Comment by rightbyte

10 hours ago

How can there be noise in floating point operations? I could buy like completion order for parallized batches i.e. adding a+b+c is different from a+c+b etc.

7 comments

rightbyte

hansvm 37 minutes ago

Batching order, as you mentioned, matters a lot, and for any heavily optimized kernels it will change from one machine to the next. You also have the choice of backend numerical library from, e.g., different OS versions. There are floating-point bugs from time to time, especially in GPUs. Many operations (like transcendentals) are usually given a couple bits of wiggle room in the result. Another program executing could have changed the floating-point rounding mode on one device. More aggressive ML optimizers might automatically apply various forms of reduced precision to the requested high-level operation.
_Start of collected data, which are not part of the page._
-- ==== Sys2Proof/Machine/Charge.lean ====
section
/-! DEFINITION. The charge-point sequencer: pilot, proximity, contactors, residual current, insulation, sessions
(spec/06_charge_points.md, R217–R244). -/

namespace Sys2Proof.Machine

def cpOf (s : State) (n : Nat) : ChargePoint := look {} s.charge.cps n
def setCp (n : Nat) (c : ChargePoint) (s : State) : State :=
  { s with charge := { s.charge with cps := put {} s.charge.cps n c } }

/-- The code of a sequencer state, in the order of R223 (assumption log 23). -/
def cpCode : CpState → Nat
  | .off => 0
  | .idle => 1
  | .plugged => 2
  | .offered => 3
  | .closing => 4
  | .energised => 5
  | .stopping => 6
  | .opening => 7
  | .fault => 8
  | .unavailable => 9

def pilotCode : Pilot → Nat
  | .a => 0
  | .b => 1
  | .c => 2
  | .d => 3
  | .e => 4
  | .diode => 5
  | .invalid => 6

/-- Fault causes (assumption log 23); 0x80 is added where a WELD joins another cause (R224). -/
def causeWeld : Nat := 1
def causeFailToClose : Nat := 2
def causeUncommanded : Nat := 3
def causePilot : Nat := 4
def causePp : Nat := 5
def causeRcd : Nat := 6
def causeRcdTest : Nat := 7
def causeImdFault : Nat := 8
def causeImdInvalid : Nat := 9
def causeRemoval : Nat := 10

/-- The id of the open session; 0 without one. -/
def sessionId (c : ChargePoint) : Nat := match c.session with
  | some x => x.id
  | none => 0

/-- A record of the 0x5xx subject (R496): the named values, then state before, state after, cause, session id. -/
def logCp (code n : Nat) (before : CpState) (named : List Time) (s : State) : State :=
  let c := cpOf s n
  logEv code (128 + n) 0xFFFF (named ++ [snapN (cpCode before), snapN (cpCode c.state), snapN c.cause, snapN (sessionId c)]) s

/-- An MB0 notice of a charge point with its vector (R214, R223). -/
def noticeCp (code n : Nat) (before : CpState) (s : State) : State :=
  let c := cpOf s n
  raiseV (200 + n) (notice code 0 (128 + n)
    (snapBytes 5 [snapN (cpCode before), snapN (cpCode c.state), snapN c.cause, snapN (sessionId c)]) s)

/-! ### Limits and duty (R220, R221) -/

/-- The cable limit, 0.1 A (R220): of the decode of a socket, or of the configuration. -/
def cableAmps (c : ChargePoint) : Nat :=
  if c.cfg.socket then
    match c.cable with
    | .r100 => 630
    | .r220 => 320
    | .r680 => 200
    | .r1500 => 130
    | _ => 0
  else c.cfg.cableLimit

/-- The offered limit, 0.1 A (R221). -/
def offered (c : ChargePoint) : Nat := min c.limit (min (cableAmps c) c.cfg.hwLimit)

/-- The duty of an offer, 0.1 % (R221). -/
def offerDuty (digital : Bool) (lim : Nat) : Nat :=
  if digital then 50
  else if lim < 60 then 1000
  else if lim ≤ 525 then min (lim * 10 / 6) 850
  else lim * 4 / 10 + 640

/-- PWM runs in OFFERED, CLOSING and ENERGISED (R223). -/
def pwmRuns (st : CpState) : Bool :=
  match st with
  | .offered => true
  | .closing => true
  | .energised => true
  | _ => false

/-- The drive is constant low, state F (R223). -/
def driveLow (st : CpState) : Bool :=
  match st with
  | .off => true
  | .fault => true
  | .unavailable => true
  | _ => false

/-- The pilot duty that a charge point's state asks for, 0.1 %; it is in force from the next period start (R217). -/
def pilotDuty (c : ChargePoint) : Nat :=
  if driveLow c.state then 0 else if pwmRuns c.state then offerDuty c.cfg.digital (offered c) else 1000

/-- PWM runs at the pin: the duty in force is neither constant low nor constant high (R217). -/
def pwmNow (c : ChargePoint) : Bool := decide (0 < c.duty ∧ c.duty < 1000)

/-! ### Contactors (R226–R228) -/

/-- The assigned drives and feedback inputs. -/
def cpDrives (c : ChargePoint) : List Nat := [c.cfg.ctdA, c.cfg.ctdB].filter fun k => decide (k < 16)
def cpFeedbacks (c : ChargePoint) : List Nat := [c.cfg.cfbA, c.cfg.cfbB].filter fun k => decide (k < 16)

/-- Every assigned feedback reads open, or closed. -/
def allOpen (s : State) (c : ChargePoint) : Bool := (cpFeedbacks c).all fun k => !isClosed s k
def allClosed (s : State) (c : ChargePoint) : Bool := (cpFeedbacks c).all fun k => isClosed s k

/-- Some drive is energised. -/
def anyDriven (s : State) (c : ChargePoint) : Bool := (cpDrives c).any (driveOn s)

/-- Energise every drive on one edge (R226): fully on for PULL_IN. -/
def energise (n : Nat) (s : State) : State := (cpDrives (cpOf s n)).foldl (fun s k => setDuty k 100 s) s

/-- Some element of the metering point carries at least 10 % of I_nom (R228). -/
def underLoad (s : State) (c : ChargePoint) : Bool :=
  let p := pointOf s c.cfg.mp
  (List.range (elementsOf p.bind.wiring)).any fun e => decide (p.bind.iNom ≤ 10 * nthN p.tick.rms (4 + e) ∧ p.bind.iNom ≠ 0)

/-- De-energise every drive (R226), counting operations (R228). -/
def deEnergise (n : Nat) (s : State) : State :=
  let c := cpOf s n
  let load := underLoad s c
  (cpDrives c).foldl (fun s k =>
    if driveOn s k then
      let s := { s with drives := { s.drives with
        operations := put 0 s.drives.operations k ((look 0 s.drives.operations k + 1) % 2 ^ 32)
        loaded := put 0 s.drives.loaded k ((look 0 s.drives.loaded k + b2n load) % 2 ^ 32) } }
      setDuty k 0 s
    else s) s

/-! ### Sessions (R240–R242) -/

/-- The value of the charge point's register (R240). -/
def cpRegister (s : State) (c : ChargePoint) : Int := wholePart (liveValue (regOf (pointOf s c.cfg.mp) c.cfg.reg))

/-- Which session and which plug (R241). -/
def sessionWho (r : SessionRec) : Bytes :=
  le8 r.cp ++ le8 r.endCause ++ le16 r.flags ++ le32 r.session.id ++ le8 r.mp ++ le8 r.reg ++ le8 (min 255 r.session.closures)
    ++ le8 r.session.method ++ padTo 24 r.session.identifier ++ le72 r.session.plugTb2 ++ le72 r.session.firstTb2

/-- The 92 signed bytes of a SESSION payload (R241). -/
def sessionHead (r : SessionRec) : Bytes :=
  sessionWho r ++ le72 r.endTb2 ++ leInt 9 (r.session.start.getD 0) ++ leInt 9 (r.session.stop.getD 0) ++ le32 r.cv ++ le32 r.epoch
    ++ le8 r.keySlot ++ le8 r.curve ++ le8 r.cause

/-- The 192 bytes of a SESSION payload (R241). -/
def sessionPayload (r : SessionRec) : Bytes := sessionHead r ++ padTo 96 r.signature ++ List.replicate 4 0

/-- A session record marked UNSIGNED (R242). -/
def unsigned_ (r : SessionRec) : SessionRec :=
  { r with flags := bitSet r.flags 5, curve := 0, signature := [] }

/-- The whole SESSION record (R241), with the header of the session's end (R99). -/
def sessionBytes (r : SessionRec) : Bytes :=
  harvestRecord { type := 7, ctx := r.cp, vflags := 16 * b2n r.timeBad, tb0 := r.tb0, port := 0xFD, counter := r.session.id }
    (sessionPayload r)

/-- Emit a session record; nothing without a reservation. -/
def emitSession (r : SessionRec) (s : State) : Option State := emitRecord s.charge.recHq (sessionBytes r) s

/-- Put a record into the ring of 64 (R241, R242): a waiting record that would be overwritten is emitted first, unsigned;
where no reservation can be granted it stays. -/
def fileSession (r : SessionRec) (s : State) : State :=
  let put_ (l : List SessionRec) (s : State) : State := { s with charge := { s.charge with records := r :: l } }
  let l := s.charge.records
  if l.length < 64 then put_ l s
  else
    match l.getLast? with
    | some old =>
      if old.emitted then put_ l.dropLast s
      else
        match emitSession (unsigned_ old) s with
        | some s => put_ l.dropLast (logCp 0x50B old.cp (cpOf s old.cp).state [] s)
        | none => put_ l s
    | none => put_ l s

/-- Some element of the metering point raises CAL_STALE or CAL_INVALID. -/
def calibrationAlarm (p : MeteringPoint) : Bool := bitOf p.alarms 5 || bitOf p.alarms 7

/-- A session ends (R240, R241): missing snapshots are taken now; the record is built; logbook 0x502, notice, vector. Where PD11 leaves, or
the session never energised, the value is that of the last tick end (DESIGN CHOICE, assumption log 76). -/
def endSession (n endCause : Nat) (s : State) : State :=
  let c := cpOf s n
  match c.session with
  | none => s
  | some x =>
    let endCause := x.ending.getD endCause
    let v := cpRegister s c
    let x := { x with start := some (x.start.getD v), stop := some (x.stop.getD v) }
    let bad := x.untrusted || timeUntrusted s
    let held := match s.meter.outages with
      | o :: _ => o.degraded && (endCause == 6)
      | [] => false
    let r : SessionRec :=
      { cp := n, endCause := endCause
        flags := ofBits [c.cfg.digital, decide (x.method = 2), bad, held, x.calAlarm, false]
        session := x, tb0 := tbVal s 0, timeBad := timeUntrusted s, mp := c.cfg.mp, reg := c.cfg.reg, endTb2 := tbVal s 2, cv := cvOf s.legal.digest
        epoch := epochOf s (assignOf s c.cfg.mp), cause := c.cause, keySlot := s.charge.recSlot
        curve := s.charge.recCurve }
    let s := logCp 0x502 n c.state [snapN endCause] s
    let s := noticeCp 0x502 n c.state s
    let s := setCp n { c with
      session := none, authorised := false, authPending := false, requested := false, selfTest := .none
      stopPending := false } s
    fileSession r s

/-! ### State changes (R223) -/

/-- The states whose entry writes a notice. -/
def noticed (st : CpState) : Bool :=
  match st with
  | .plugged => true
  | .offered => true
  | .energised => true
  | .fault => true
  | .unavailable => true
  | _ => false

/-- Enter a state: logbook 0x501, and the notice of the states that have one. -/
def cpGo (n : Nat) (dest : CpState) (s : State) : State :=
  let c := cpOf s n
  let s := setCp n { c with state := dest } s
  let s := logCp 0x501 n c.state [] s
  if noticed dest then noticeCp 0x501 n c.state s else s

/-- A WELD cause (R227): tamper class CONTACTOR_WELD and logbook 0x504. -/
def weldFound (n : Nat) (s : State) : State := tamperSet 22 (logCp 0x504 n (cpOf s n).state [] s)

/-- The logbook code of a fault cause besides 0x503. -/
def causeLog (n cause : Nat) (s : State) : State :=
  if cause = causeWeld then weldFound n s
  else if cause = causeFailToClose ∨ cause = causeUncommanded then logCp 0x505 n (cpOf s n).state [] s
  else if cause = causeRcd ∨ cause = causeRcdTest then logCp 0x508 n (cpOf s n).state [] s
  else if cause = causeImdFault ∨ cause = causeImdInvalid then logCp 0x509 n (cpOf s n).state [] s
  else s

/-- Enter FAULT (R223, R224): every drive is de-energised and checked, the pilot is constant low. -/
def cpFault (n cause : Nat) (s : State) : State :=
  let c := cpOf s n
  match c.state with
  | .off => s
  | .fault => s
  | _ =>
    let onA := driveOn s c.cfg.ctdA
    let onB := driveOn s c.cfg.ctdB
    let s := deEnergise n s
    let s := setCp n { cpOf s n with
      cause := cause, faultAt := tb1Us s, checkA := onA, checkB := onB, closePending := false } s
    let s := cpGo n .fault s
    causeLog n cause (logCp 0x503 n c.state [] s)

/-- Open a session (R223, R238, R240): a new id and the TB2 time of the plug-in; authorisation is granted by AUTH_MODE 1 or requested (0x50A).
While the Nulvo heartbeat is absent no new authorisation is accepted (R243). Kind AC starts the residual self-test (R230). -/
def openSession (n : Nat) (s : State) : State :=
  let c := cpOf s n
  let x : Session := { id := s.charge.nextId, plugTb2 := tbVal s 2, untrusted := timeUntrusted s }
  let auto := c.cfg.authAuto && !c.nulvoLost
  let s := { s with charge := { s.charge with nextId := (s.charge.nextId + 1) % 2 ^ 32 } }
  let s := setCp n { c with
    session := some x, authorised := auto, authPending := !auto, requested := false
    selfTest := if c.cfg.dc then .none else .running, imd := [] } s
  logCp 0x50A n c.state [] (logCp 0x502 n c.state [] s)

/-- The proximity decode is a cable (R220). -/
def cableOk (c : ChargePoint) : Bool :=
  !c.cfg.socket || match c.cable with
    | .r100 => true
    | .r220 => true
    | .r680 => true
    | .r1500 => true
    | _ => false

/-- The offer conditions (R222). -/
def offerOk (c : ChargePoint) : Bool :=
  c.state != .unavailable && !c.unavail && (c.cfg.digital || (c.authorised && decide (60 ≤ offered c))) && cableOk c
    && (c.cfg.dc || c.selfTest == .passed)

/-- Pilot C, or D with VENT_OK = 1. -/
def pilotWants (c : ChargePoint) : Bool :=
  match c.pilot with
  | .c => true
  | .d => c.cfg.ventOk
  | _ => false

/-- The close conditions (R222). Digital delivery that the absent heartbeat would stop at once (R243) does not begin (DEDUCED, assumption
log 76). -/
def closeOk (s : State) (c : ChargePoint) : Bool :=
  offerOk c && pilotWants c && c.authorised && (!c.cfg.digital || (c.requested && !c.nulvoLost)) && allOpen s c

/-- Pilot A; pilot A or B; pilot B, or D without ventilation. -/
def pilotA (c : ChargePoint) : Bool := c.pilot == .a
def pilotAB (c : ChargePoint) : Bool := c.pilot == .a || c.pilot == .b
def pilotStops (c : ChargePoint) : Bool := c.pilot == .b || (c.pilot == .d && !c.cfg.ventOk)

/-- Delivery is to stop (R223): limit 0, authorisation withdrawn, unavailability, or the end from Nulvo. In digital mode, where an
offer needs no host limit (R222), CP_LIMIT 0 stops it as an event. -/
def deliveryEnds (c : ChargePoint) : Bool :=
  (!c.cfg.digital && c.limit == 0) || !c.authorised || c.unavail || (c.cfg.digital && !c.requested)

/-- Digital delivery stops while the Nulvo heartbeat is absent (R243). -/
def heartbeatStops (c : ChargePoint) : Bool := c.cfg.digital && c.nulvoLost

/-- Start the opening (R223): de-energise and start t_fb. -/
def startOpening (n : Nat) (s : State) : State :=
  let s := deEnergise n s
  let s := setCp n { cpOf s n with closePending := false } s
  cpGo n .opening s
If you have enough optimizations enabled, you might non-deterministically get compiled instructions like fmadd so that any one build of your library is deterministic (excluding other ideas mentioned above) but different machines with different builds (because of a staged rollout, different architectures, engineering mistakes, etc) can have different outputs. And so on.

StilesCrisis 6 hours ago

IEEE-754 doesn't mandate exact results for functions like exp(x). It mandates things like "within 2 ULP of the true answer." Hardware vendors are free to implement these functions in any way that meets the error tolerance.

toolslive 8 hours ago

While the IEEE 754 standard ensures that individual basic operations are deterministic and strictly bounded, it does not guarantee that an entire program will yield bit-identical results on all CPUs.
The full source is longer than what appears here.